Tomorrow could be an important day to see if the markets signal a move significantly lower, or it’s possible they may signal good news with a short term bottom. The S&P 500 is only about 2% above the 200-dMA and that is a support level if the markets break lower.
 
RSI, (SMA-14)
Relative Strength (that measures the size of up vs. down moves) cycles between tops and bottoms on a 14-day moving average basis.  It remains close to oversold so it still looks like the downturn is likely to reverse before it swings into a full-blown correction.  That’s far from an endorsement though, because RSI can remain oversold for some time, assuming it does get to an oversold level.
 
MARKET INTERNALS (NYSE DATA)
The 10-day moving average of the percentage of stocks advancing (NYSE) remained 48% at the close Wednesday.  (A number below 50% is usually BAD news for the markets.) New-lows outpaced New-highs Wednesday. The spread (new-highs minus new-lows) was minus-86 (It was +81 Tuesday).  The 10-day moving average of change in the spread was down to minus-16. In other words, over the last 10-days, on average, the spread has DECREASED by 16-each day.

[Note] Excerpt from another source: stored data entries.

theorem witness_Tick :
    (clocked 99#64 100#64).fatal = none ∧ (clocked 99#64 100#64).script = [.tick] ∧
    (clocked (BitVec.allOnes 64) (BitVec.allOnes 64)).tod.toNat = 2 ^ 64 - 1 ∧
    (clocked (BitVec.allOnes 64 - 1#64) (BitVec.allOnes 64)).tod.toNat < 2 ^ 64 - 1 ∧
    (∀ e ∈ (clocked 98#64 100#64).queue, (clocked 98#64 100#64).tod.toNat + 1 < e.fire.toNat) ∧
    QueueOk (clocked 99#64 100#64) ∧ 1 ≤ Config.tc.clockRate ∧ 1 ≤ Config.tc.pollNetTime ∧
    (∃ e, (clocked 99#64 100#64).queue = [e] ∧ e.fire.toNat = (clocked 99#64 100#64).tod.toNat + 1) :=
  ⟨by decide, rfl, by decide, by decide, by decide, queueOk_clocked _ _ (by decide), by decide, by decide, _, rfl, by decide⟩

theorem witness_HostPorts :
    (asked (.work printer0 false)).fatal = none ∧ (asked (.work printer0 false)).kind printer0 ≠ none ∧
    State.reset.working printer0 = true ∧ State.reset.working printer0 ≠ false ∧
    State.reset.body term0 = .terminal termBody ∧ State.reset.drawIo.1 = false ∧ (ioFails State.reset).drawIo.1 = true ∧
    (ioFails State.reset).body term0 = .terminal termBody ∧ State.reset.kind printer0 ≠ some .terminal :=
  ⟨rfl, by decide, by decide, by decide, rfl, rfl, rfl, rfl, by decide⟩

theorem witness_ScheduleInsertsInKeyOrder :
    let s := clocked (BitVec.ofNat 64 (2 ^ 64 - 10)) (BitVec.ofNat 64 (2 ^ 64 - 1))
    InTime s 9 ∧ ¬ InTime s 10 ∧ QueueOk s :=
  ⟨by unfold InTime; decide, by unfold InTime; decide, queueOk_clocked _ _ (by decide)⟩

theorem witness_RunDueDispatchesTheEarliest :
    State.reset.queue = [] ∧ QueueOk (clocked 100#64 100#64) ∧ QueueOk (clocked 99#64 100#64) ∧
    (∃ e, (clocked 100#64 100#64).queue = [e] ∧ e.fire.toNat ≤ (clocked 100#64 100#64).tod.toNat) ∧
    (∃ e, (clocked 99#64 100#64).queue = [e] ∧ (clocked 99#64 100#64).tod.toNat < e.fire.toNat) :=
  ⟨rfl, queueOk_clocked _ _ (by decide), queueOk_clocked _ _ (by decide), ⟨_, rfl, by decide⟩, ⟨_, rfl, by decide⟩⟩

/-- A due event, nothing due, and both policies. -/
theorem witness_DispatchLoop :
    State.reset.cfg.zeroDelay = .sameStep ∧
    { Config.tc with zeroDelay := ZeroDelayPolicy.nextTick }.zeroDelay = .nextTick ∧
    runDue State.reset = none ∧
    (clocked 100#64 100#64).fatal = none ∧
    (∃ e rest, (clocked 100#64 100#64).queue = e :: rest ∧ e.fire.toNat ≤ (clocked 100#64 100#64).tod.toNat) ∧
    1 ≤ (clocked 100#64 100#64).cfg.clockRate ∧ 1 ≤ (clocked 100#64 100#64).cfg.pollNetTime ∧
    (clocked 100#64 100#64).queue.Pairwise (fun a b => a.before b = true) ∧
    (∀ e ∈ (clocked 100#64 100#64).queue, e.seq < (clocked 100#64 100#64).seq) ∧
    ∃ t, settle (clocked 100#64 100#64) = .next t ∧ t.fatal = none :=
  ⟨rfl, rfl, rfl, rfl, ⟨_, _, rfl, by decide⟩, by decide, by decide, (queueOk_clocked _ _ (by decide)).sorted,
    (queueOk_clocked _ _ (by decide)).seqs, _, rfl, by decide⟩

theorem witness_PrinterCommandsAccepted :
    (∃ p, (put printer0 1 2#32 State.reset).body printer0 = .printer p) ∧
    (put printer0 1 2#32 State.reset).busy printer0 .single = true ∧
    Idle State.reset printer0 .single (.printer printerBody) ∧ InTime State.reset (40 * State.reset.cfg.clockRate) ∧
    InTime State.reset (8 * State.reset.cfg.clockRate) :=
  ⟨⟨_, rfl⟩, by decide, idle_printer, by unfold InTime; decide, by unfold InTime; decide⟩

theorem witness_PrinterCompletions :
    let p := fun o => withBody printer0 (.printer { printerBody with op := some o })
    (p .reset).fatal = none ∧ (p .reset).body printer0 = .printer { printerBody with op := some .reset } ∧
    (p .print).body printer0 = .printer { printerBody with op := some .print } ∧ (p .print).working printer0 = true ∧
    (p .print).drawIo.1 = false ∧ (ioFails (p .print)).working printer0 = true ∧
    (ioFails (p .print)).drawIo.1 = true ∧ ((p .print).setWorking printer0 false).working printer0 = false :=
  ⟨rfl, rfl, rfl, by decide, rfl, by decide, rfl, by decide⟩

theorem witness_ReceiveCommandsAccepted :
    Idle State.reset term0 .rx (.terminal termBody) ∧ InTime State.reset (400 * State.reset.cfg.clockRate) ∧
      InTime State.reset (80 * State.reset.cfg.clockRate) :=
  ⟨idle_rx, by unfold InTime; decide, by unfold InTime; decide⟩

theorem witness_TransmitCommandsAccepted :
    Idle State.reset term0 .tx (.terminal termBody) ∧ InTime State.reset (400 * State.reset.cfg.clockRate) ∧
      InTime State.reset (80 * State.reset.cfg.clockRate) :=
  ⟨idle_tx, by unfold InTime; decide, by unfold InTime; decide⟩

/-- TC's terminal with the given halves and input. -/
def termWith (rx tx : Half) (input : List Byte) : Terminal := { termBody with rx := rx, tx := tx, rxbuf := input }
def resetAt (t : Time) : Half := { idleHalf with op := some .reset, ctime := t }
def charAt (t : Time) : Half := { idleHalf with op := some .char, ctime := t }

/-- Equal times go to the receive half; the transmit half must be strictly earlier. -/
theorem witness_TerminalCompletionChoice :
    let x := termWith (resetAt 10#64) (charAt 10#64) []
    let y := termWith (charAt 10#64) (resetAt 9#64) []
    let z := termWith idleHalf (resetAt 10#64) []
    (withBody term0 (.terminal x)).fatal = none ∧ (withBody term0 (.terminal x)).body term0 = .terminal x ∧
    (x.half .rx).op = some .reset ∧ x.rx.ctime.toNat ≤ x.tx.ctime.toNat ∧
    (y.half .tx).op = some .reset ∧ y.tx.ctime.toNat < y.rx.ctime.toNat ∧
    (z.half .tx).op = some .reset ∧ (z.other .tx).op = none ∧ termBody.rx.op = none ∧ termBody.tx.op = none :=
  ⟨rfl, rfl, rfl, by decide, rfl, by decide, rfl, rfl, rfl, rfl⟩

theorem witness_ReceiveCompletion :
    let x := fun i => termWith (charAt 10#64) (charAt 10#64) i
    let s := fun i => withBody term0 (.terminal (x i))
    (s []).fatal = none ∧ (s []).body term0 = .terminal (x []) ∧ (x []).rx.op = some .char ∧
    (x []).rx.ctime.toNat ≤ (x []).tx.ctime.toNat ∧ InTime (s []) (80 * (s []).cfg.clockRate) ∧
    (x [7#8]).rxbuf = [7#8] ∧ (s [7#8]).working term0 = true ∧ (x [7#8]).rxbuf ≠ [] ∧
    ((s [7#8]).setWorking term0 false).working term0 = false :=
  ⟨rfl, rfl, rfl, by decide, by unfold InTime; decide, rfl, by decide, by decide, by decide⟩

theorem witness_TransmitCompletion :
    let x := termWith (charAt 10#64) (charAt 9#64) []
    let s := withBody term0 (.terminal x)
    s.fatal = none ∧ s.body term0 = .terminal x ∧ x.tx.op = some .char ∧ x.tx.ctime.toNat < x.rx.ctime.toNat ∧
    s.working term0 = true ∧ s.drawIo.1 = false ∧ (ioFails s).working term0 = true ∧ (ioFails s).drawIo.1 = true ∧
    (s.setWorking term0 false).working term0 = false :=
  ⟨rfl, rfl, rfl, by decide, by decide, rfl, by decide, rfl, by decide⟩

theorem witness_DiskResetAndAckAccepted :
    Idle State.reset disk0 .single (.disk diskBody) ∧
      InTime State.reset ((400 + diskBody.seekTime * diskBody.curCyl.toNat) * State.reset.cfg.clockRate) :=
  ⟨idle_disk, by unfold InTime; decide⟩

/-- The last cylinder of the disk and the one after it. -/
theorem witness_DiskSeekAccepted :
    Idle State.reset disk0 .single (.disk diskBody) ∧ (99#16).toNat < diskBody.cyls ∧
      InTime State.reset (diskBody.seekTime * (max (99#16).toNat diskBody.curCyl.toNat -
        min (99#16).toNat diskBody.curCyl.toNat) * State.reset.cfg.clockRate) ∧ diskBody.cyls ≤ (100#16).toNat :=
  ⟨idle_disk, by decide, by unfold InTime; decide, by decide⟩

/-- TC's disk with a cached sector, or with a rotation too short for its sectors. -/
def cachedDisk : Disk := { diskBody with cache := { cyl := 0#32, head := 1#32, sect := 7#32 } }
def stoppedDisk : Disk := { diskBody with rotTime := 7 }

/-- The last head and sector of the disk, and the ones after them. -/
theorem witness_DiskReadAccepted :
    Idle State.reset disk0 .single (.disk diskBody) ∧ diskBody.heads ≤ (2#8).toNat ∧ diskBody.sects ≤ (8#8).toNat ∧
    (1#8).toNat < diskBody.heads ∧ (7#8).toNat < diskBody.sects ∧
    Idle (withBody disk0 (.disk cachedDisk)) disk0 .single (.disk cachedDisk) ∧
    cachedDisk.cache = { cyl := cachedDisk.curCyl, head := (1#8).setWidth 32, sect := (7#8).setWidth 32 } ∧
    InTime (withBody disk0 (.disk cachedDisk)) Config.tc.dmaTicks ∧
    diskBody.cache ≠ { cyl := diskBody.curCyl, head := (1#8).setWidth 32, sect := (7#8).setWidth 32 } ∧
    0 < diskBody.rotTime * Config.tc.clockRate / diskBody.sects ∧ InTime State.reset 13947 ∧
    Idle (withBody disk0 (.disk stoppedDisk)) disk0 .single (.disk stoppedDisk) ∧
    stoppedDisk.cache ≠ { cyl := stoppedDisk.curCyl, head := (1#8).setWidth 32, sect := (7#8).setWidth 32 } ∧
    stoppedDisk.rotTime * Config.tc.clockRate / stoppedDisk.sects = 0 :=
  ⟨idle_disk, by decide, by decide, by decide, by decide, ⟨rfl, rfl, by decide⟩, by decide, by unfold InTime; decide,
    by decide, by decide, by unfold InTime; decide, ⟨rfl, rfl, by decide⟩, by decide, by decide⟩

/-- Reset with the DMA address of one slot; the whole of a block inside TC's memory, or its last byte outside. -/
def dmaAt (sl : Slot) (a : Word) : State := State.reset.setReg sl 2 a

Internals switched to neutral on the market because the up volume is trending up. At least the news is not ALL bad.
 
Market Internals are a decent trend-following analysis of current market action, but should not be used alone for short term trading. They are usually right, but they are often late.  They are most useful when they diverge from the Index.  In 2013, using these internals alone would have made a 16% return vs. 30% for the S&P 500 (in on Positive out on Negative – no shorting).  Of course, few trend-following systems will do well in an extreme low-volatility, straight-up year like 2013.
 
NTSM                                                            
Wednesday, the long-term NTSM system analysis remained HOLD. The VIX and VOLUME indicators remain negative; Price is positive; other indicators are neutral.

MY INVESTED STOCK POSITION
I remain fully invested at 50% invested in stocks. 50% is conservative, but appropriate for a retired guy.